O ex-presidente e seu partido foram acusados por certo senhor, que foi
seu Ministro de Estado e figura ativa na campanha eleitoral, de terem
apropriado nada menos que R$ 130 milhões de sobras de campanha em sua
primeira eleição, sendo R$ 100 milhões de caixa dois. Disse ainda que o
recurso foi provavelmente enviado ao exterior.
O nome deste ex-presidente é Fernando Henrique Cardoso. O filho pródigo é
Paulo Henrique Cardoso. E o acusador dos desvios na campanha de 1994 é
José Eduardo de Andrade Vieira, banqueiro que foi ministro da
Agricultura de FHC.
Nenhum desses fatos é novidade. Mas não renderam dez minutos no "Jornal
Nacional" por dias a fio nem repetidas manchetes da Folha. Não fizeram
também com que FHC e seu filho fossem intimados a depor pelo Ministério
Público.
Se fosse o Lula...
Aliás, o mesmo Ministério Público de São Paulo que intimou Lula e sua
esposa não denunciou nenhum agente político no escândalo do "trensalão"
tucano e arquivou o caso das irregularidades no monotrilho, que
apareciam numa planilha apreendida com Alberto Youssef.
Seguindo a toada, o Ministério Público de Minas Gerais também pediu o
arquivamento do caso do aeroporto de Claudio. O então governador Aécio
Neves (PSDB) desapropriou a fazenda de seu tio para construir um
aeroporto, cuja chave (do aeroporto "público") ficava em poder de sua
família. O MP mineiro não viu motivo algum para intimar Aécio ou
oferecer denúncia.
FHC é tratado pela mídia como grande estadista e nunca foi incomodado
pelo MP ou pela Polícia Federal. Em seu governo, aliás, ambos eram
controlados na rédea curta. Suas transações com o pecuarista e
empresário Jovelino Mineiro, seja na controversa fazenda de Buritis
(MG), seja na hospedagem frequente em apartamento na capital francesa,
nunca geraram grande alarde. Atibaia desperta mais interesse que Paris.

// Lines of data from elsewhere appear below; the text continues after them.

-- ==== Sys2Proof/Laws/FrameBoot.lean ====
section
/-! SUPPORT. What each operation of these files of Machine/ changes (see Laws/Frame.lean): Scorch, Thimble, LifeCycle, Firmware, Boot. -/

namespace Sys2Proof.Machine

set_option linter.all false
set_option Elab.async false

variable {n_ : Nat} {a_ : State}

theorem certDrop_only {s : State} {cause : Nat} : Only 16779344 s (certDrop s cause) := by
  unfold certDrop
  try dsimp only
  all_goals (repeat' (first
    | with_reducible apply Only.refl
    | with_reducible apply tallyPut_keep rfl
    | with_reducible apply sqcSet_keep rfl
    | with_reducible apply Only.ite
    | fail_if_no_progress (with_reducible apply Only.upd rfl)
    | split
    | dsimp only
    | intro _))
theorem certDrop_keep {s : State} {cause : Nat} (hs : sub 16779344 n_ = true) (hk_ : Only n_ a_ s) : Only n_ a_ (certDrop s cause) := certDrop_only.step hs hk_

theorem certWithdraw_only {s : State} : Only 16779346 s (certWithdraw s) := by
  unfold certWithdraw
  try dsimp only
  all_goals (repeat' (first
    | with_reducible apply Only.refl
    | with_reducible apply freeWord_keep rfl
    | with_reducible apply freeWord_keepE rfl (by assumption)
    | with_reducible apply certDrop_keep rfl
    | with_reducible apply Only.ite
    | with_reducible apply Only.ite2
    | split
    | dsimp only
    | intro _))
theorem certWithdraw_keep {s : State} (hs : sub 16779346 n_ = true) (hk_ : Only n_ a_ s) : Only n_ a_ (certWithdraw s) := certWithdraw_only.step hs hk_

theorem storeClose_only {s0 : State} {cause : Nat} : Only 8388608 s0 (storeClose s0 cause) := by
  unfold storeClose
  try dsimp only
  all_goals (repeat' (first
    | with_reducible apply Only.refl
    | with_reducible apply settingsSave_keep rfl
    | fail_if_no_progress (with_reducible apply Only.upd rfl)
    | dsimp only
    | intro _))
theorem storeClose_keep {s0 : State} {cause : Nat} (hs : sub 8388608 n_ = true) (hk_ : Only n_ a_ s0) : Only n_ a_ (storeClose s0 cause) := storeClose_only.step hs hk_

theorem keysErase_only {s : State} : Only 139264 s (keysErase s) := by
  unfold keysErase
  try dsimp only
  all_goals (repeat' (first
    | with_reducible apply Only.refl
    | fail_if_no_progress (with_reducible apply Only.upd rfl)
    | dsimp only
    | intro _))
theorem keysErase_keep {s : State} (hs : sub 139264 n_ = true) (hk_ : Only n_ a_ s) : Only n_ a_ (keysErase s) := keysErase_only.step hs hk_

theorem rootsErase_only {s0 : State} : Only 8400896 s0 (rootsErase s0) := by
  unfold rootsErase
  try dsimp only
  all_goals (repeat' (first
    | with_reducible apply Only.refl
    | with_reducible apply settingsSave_keep rfl
    | fail_if_no_progress (with_reducible apply Only.upd rfl)
    | dsimp only
    | intro _))
theorem rootsErase_keep {s0 : State} (hs : sub 8400896 n_ = true) (hk_ : Only n_ a_ s0) : Only n_ a_ (rootsErase s0) := rootsErase_only.step hs hk_

theorem rinse_only {s : State} : Only 29359187 s (rinse s) := by
  unfold rinse
  try dsimp only
  all_goals (repeat' (first
    | with_reducible apply Only.refl
    | with_reducible apply rootsErase_keep rfl
    | with_reducible apply mangleRinse_keep rfl
    | with_reducible apply pressRinse_keep rfl
    | with_reducible apply seamFarewell_keep rfl
    | with_reducible apply storeClose_keep rfl
    | with_reducible apply keysErase_keep rfl
    | with_reducible apply rngRinse_keep rfl
    | with_reducible apply seamAlone_keep rfl
    | with_reducible apply certWithdraw_keep rfl
    | with_reducible apply needleRinse_keep rfl
    | with_reducible apply queuesDestroy_keep rfl
    | with_reducible apply sqcSet_keep rfl
    | with_reducible apply Only.ite
    | fail_if_no_progress (with_reducible apply Only.upd rfl)
    | split
    | dsimp only
    | intro _))
theorem rinse_keep {s : State} (hs : sub 29359187 n_ = true) (hk_ : Only n_ a_ s) : Only n_ a_ (rinse s) := rinse_only.step hs hk_

theorem lockNote_only {s : State} {src : Nat} : Only 4096 s (lockNote s src) := by
  unfold lockNote
  try dsimp only
  all_goals (repeat' (first
    | with_reducible apply Only.refl
    | with_reducible apply Only.ite
    | fail_if_no_progress (with_reducible apply Only.upd rfl)
    | split
    | dsimp only
    | intro _))
theorem lockNote_keep {s : State} {src : Nat} (hs : sub 4096 n_ = true) (hk_ : Only n_ a_ s) : Only n_ a_ (lockNote s src) := lockNote_only.step hs hk_

theorem stickySet_only {s : State} {src : Nat} : Only 4096 s (stickySet s src) := by
  unfold stickySet
  try dsimp only
  all_goals (repeat' (first
    | with_reducible apply Only.refl
    | with_reducible apply Only.ite
    | fail_if_no_progress (with_reducible apply Only.upd rfl)
    | split
    | dsimp only
    | intro _))
theorem stickySet_keep {s : State} {src : Nat} (hs : sub 4096 n_ = true) (hk_ : Only n_ a_ s) : Only n_ a_ (stickySet s src) := stickySet_only.step hs hk_
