-- ==== Sys2Proof/Laws/FrameRows.lean ====
section
/-! SUPPORT. What each operation of these files of Machine/ changes (see Laws/Frame.lean): Resets, Device, Rng, Tortin, ThmAnswers,
CpRestart, RegRead, NeedleMem, RegRows. -/

namespace Sys2Proof.Machine

set_option linter.all false
set_option Elab.async false

variable {n_ : Nat} {a_ : State}

theorem execPowerOnReset_only {strap : Nat} {bifur : Bool} {s : State} : OOnly 33554429 s (execPowerOnReset strap bifur s) := by
  unfold execPowerOnReset
  try dsimp only
  all_goals (repeat' (first
    | with_reducible apply Only.refl
    | with_reducible apply powerOnReset_keep rfl
    | with_reducible apply seamFarewell_keep rfl
    | with_reducible apply Only.ite
    | with_reducible apply OOnly.ite
    | with_reducible apply OOnly.next
    | split
    | dsimp only
    | intro _))

theorem execDeviceReset_only {s : State} : OOnly 33550329 s (execDeviceReset s) := by
  unfold execDeviceReset
  try dsimp only
  all_goals (repeat' (first
    | with_reducible apply Only.refl
    | with_reducible apply deviceReset_keep rfl
    | with_reducible apply Only.ite
    | with_reducible apply OOnly.ite
    | with_reducible apply OOnly.next
    | split
    | dsimp only
    | intro _))

theorem execResetNAssert_only {low : Bool} {s : State} : OOnly 33550329 s (execResetNAssert low s) := by
  unfold execResetNAssert
  try dsimp only
  all_goals (repeat' (first
    | with_reducible apply Only.refl
    | with_reducible apply deviceReset_keep rfl
    | with_reducible apply Only.ite
    | with_reducible apply OOnly.ite
    | with_reducible apply OOnly.next
    | fail_if_no_progress (with_reducible apply Only.upd rfl)
    | split
    | dsimp only
    | intro _))

theorem execResetNStuck_only {s : State} : OOnly 6258 s (execResetNStuck s) := by
  unfold execResetNStuck
  try dsimp only
  all_goals (repeat' (first
    | with_reducible apply Only.refl
    | with_reducible apply faultPin_keep rfl
    | with_reducible apply freeSev_keep rfl
    | with_reducible apply freeSev_keepE rfl (by assumption)
    | with_reducible apply sqcSet_keep rfl
    | with_reducible apply scorchLog_keep rfl
    | with_reducible apply tallyPut_keep rfl
    | with_reducible apply Only.ite
    | with_reducible apply Only.ite2
    | with_reducible apply OOnly.ite
    | with_reducible apply OOnly.next
    | fail_if_no_progress (with_reducible apply Only.upd rfl)
    | split
    | dsimp only
    | intro _))

theorem execResetNRearm_only {s : State} : OOnly 48 s (execResetNRearm s) := by
  unfold execResetNRearm
  try dsimp only
  all_goals (repeat' (first
    | with_reducible apply Only.refl
    | with_reducible apply faultPin_keep rfl
    | with_reducible apply Only.ite
    | with_reducible apply OOnly.ite
    | with_reducible apply OOnly.next
    | fail_if_no_progress (with_reducible apply Only.upd rfl)
    | split
    | dsimp only
    | intro _))

theorem fnForget_only {s : State} {p : Nat} : Only 1048592 s (fnForget s p) := by
  unfold fnForget
  try dsimp only
  all_goals (repeat' (first
    | with_reducible apply Only.refl
    | fail_if_no_progress (with_reducible apply Only.upd rfl)
    | dsimp only
    | intro _))
theorem fnForget_keep {s : State} {p : Nat} (hs : sub 1048592 n_ = true) (hk_ : Only n_ a_ s) : Only n_ a_ (fnForget s p) := fnForget_only.step hs hk_

theorem fnReset_only {s : State} {p : Nat} {flr : Bool} : Only 4124625 s (fnReset s p flr) := by
  unfold fnReset
  try dsimp only
  all_goals (repeat' (first
    | with_reducible apply Only.refl
    | with_reducible apply resetSlices_keep rfl
    | with_reducible apply fnForget_keep rfl
    | with_reducible apply fnPut_keep rfl
    | with_reducible apply regAdd_keep rfl
    | with_reducible apply sqcSet_keep rfl
    | with_reducible apply Only.ite
    | fail_if_no_progress (with_reducible apply Only.upd rfl)
    | split
    | dsimp only
    | intro _))
theorem fnReset_keep {s : State} {p : Nat} {flr : Bool} (hs : sub 4124625 n_ = true) (hk_ : Only n_ a_ s) : Only n_ a_ (fnReset s p flr) := fnReset_only.step hs hk_
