theorem execBrev_only {core : Nat} {s : State} : OOnly 4189275 s (execBrev core s) := by
  unfold execBrev
  try dsimp only
  all_goals (repeat' (first
    | with_reducible apply Only.refl
    | with_reducible apply gulos_keep rfl
    | with_reducible refine GOnly.trans ?_ (GOnly.mono rfl runAlu_only)
    | with_reducible apply OOnly.ite
    | with_reducible apply OOnly.next
    | dsimp only
    | intro _))

theorem execClz_only {core : Nat} {s : State} : OOnly 4189275 s (execClz core s) := by
  unfold execClz
  try dsimp only
  all_goals (repeat' (first
    | with_reducible apply Only.refl
    | with_reducible apply gulos_keep rfl
    | with_reducible refine GOnly.trans ?_ (GOnly.mono rfl runAlu_only)
    | with_reducible apply OOnly.ite
    | with_reducible apply OOnly.next
    | dsimp only
    | intro _))

theorem execPopc_only {core : Nat} {s : State} : OOnly 4189275 s (execPopc core s) := by
  unfold execPopc
  try dsimp only
  all_goals (repeat' (first
    | with_reducible apply Only.refl
    | with_reducible apply gulos_keep rfl
    | with_reducible refine GOnly.trans ?_ (GOnly.mono rfl runAlu_only)
    | with_reducible apply OOnly.ite
    | with_reducible apply OOnly.next
    | dsimp only
    | intro _))

theorem execMulq_only {core : Nat} {s : State} : OOnly 4189275 s (execMulq core s) := by
  unfold execMulq
  try dsimp only
  all_goals (repeat' (first
    | with_reducible apply Only.refl
    | with_reducible apply gulos_keep rfl
    | with_reducible refine GOnly.trans ?_ (GOnly.mono rfl runAlu_only)
    | with_reducible apply OOnly.ite
    | with_reducible apply OOnly.next
    | dsimp only
    | intro _))

theorem execMacq_only {core : Nat} {s : State} : OOnly 4189275 s (execMacq core s) := by
  unfold execMacq
  try dsimp only
  all_goals (repeat' (first
    | with_reducible apply Only.refl
    | with_reducible apply gulos_keep rfl
    | with_reducible refine GOnly.trans ?_ (GOnly.mono rfl runAlu_only)
    | with_reducible apply OOnly.ite
    | with_reducible apply OOnly.next
    | dsimp only
    | intro _))

theorem execCmpeq_only {core : Nat} {s : State} : OOnly 4058203 s (execCmpeq core s) := by
  unfold execCmpeq
  try dsimp only
  all_goals (repeat' (first
    | with_reducible apply Only.refl
    | with_reducible apply gulos_keep rfl
    | with_reducible refine GOnly.trans ?_ (GOnly.mono rfl runCmp_only)
    | with_reducible apply OOnly.ite
    | with_reducible apply OOnly.next
    | dsimp only
    | intro _))

theorem execCmpne_only {core : Nat} {s : State} : OOnly 4058203 s (execCmpne core s) := by
  unfold execCmpne
  try dsimp only
  all_goals (repeat' (first
    | with_reducible apply Only.refl
    | with_reducible apply gulos_keep rfl
    | with_reducible refine GOnly.trans ?_ (GOnly.mono rfl runCmp_only)
    | with_reducible apply OOnly.ite
    | with_reducible apply OOnly.next
    | dsimp only
    | intro _))

theorem execCmplt_only {core : Nat} {s : State} : OOnly 4058203 s (execCmplt core s) := by
  unfold execCmplt
  try dsimp only
  all_goals (repeat' (first
    | with_reducible apply Only.refl
    | with_reducible apply gulos_keep rfl
    | with_reducible refine GOnly.trans ?_ (GOnly.mono rfl runCmp_only)
    | with_reducible apply OOnly.ite
    | with_reducible apply OOnly.next
    | dsimp only
    | intro _))

theorem execCmple_only {core : Nat} {s : State} : OOnly 4058203 s (execCmple core s) := by
  unfold execCmple
  try dsimp only
  all_goals (repeat' (first
    | with_reducible apply Only.refl
    | with_reducible apply gulos_keep rfl
    | with_reducible refine GOnly.trans ?_ (GOnly.mono rfl runCmp_only)
    | with_reducible apply OOnly.ite
    | with_reducible apply OOnly.next
    | dsimp only
    | intro _))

Aécio, por seu lado, desfila em Brasília como defensor da moralidade.
Tal como FHC é aplaudido em restaurantes e não tem porque se preocupar
com investigações. Seu nome apareceu em mais de uma delação da Lava
Jato, mas não cola.
Em relação a Lula, a disposição é outra. Uma canoa vira iate. E o
depoimento de um zelador é tratado como condenação transitada em
julgado.
É verdade que Lula e o PT pagam o preço de suas escolhas. Não
enfrentaram em seu governo a estrutura arcaica do sistema político
brasileiro, onde interesses públicos e privados sempre conviveram
promiscuamente. Mantiveram intocado o monopólio midiático empresarial,
que hoje os dilacera. E optaram por uma aliança com a elite econômica,
pensando talvez que seriam tratados como os "de casa". Chocaram o ovo da
serpente.
Mas criticar suas escolhas estratégicas - como é o caso aqui - não
significa legitimar um linchamento covarde e com indisfarçado interesse
político. Se há acusações em relação a favorecimentos da OAS ou da
Odebrecht, que Lula seja investigado. Como Fernando Henrique nunca foi e
os grão-tucanos não costumam ser.
Contudo, investigação - e jornalismo investigativo - não podem carregar
as marcas das cartas marcadas e da seletividade. Definir que Lula é o
alvo e, depois, fazer uma devassa pelo país em busca de um argumento
factível é transformar investigação em achincalhamento e argumento em
pretexto.
Como gosta de dizer um famoso morador de Higienópolis: "assim não pode, assim não dá".
Texto de Guilherme Boulos, na Folha de São Paulo.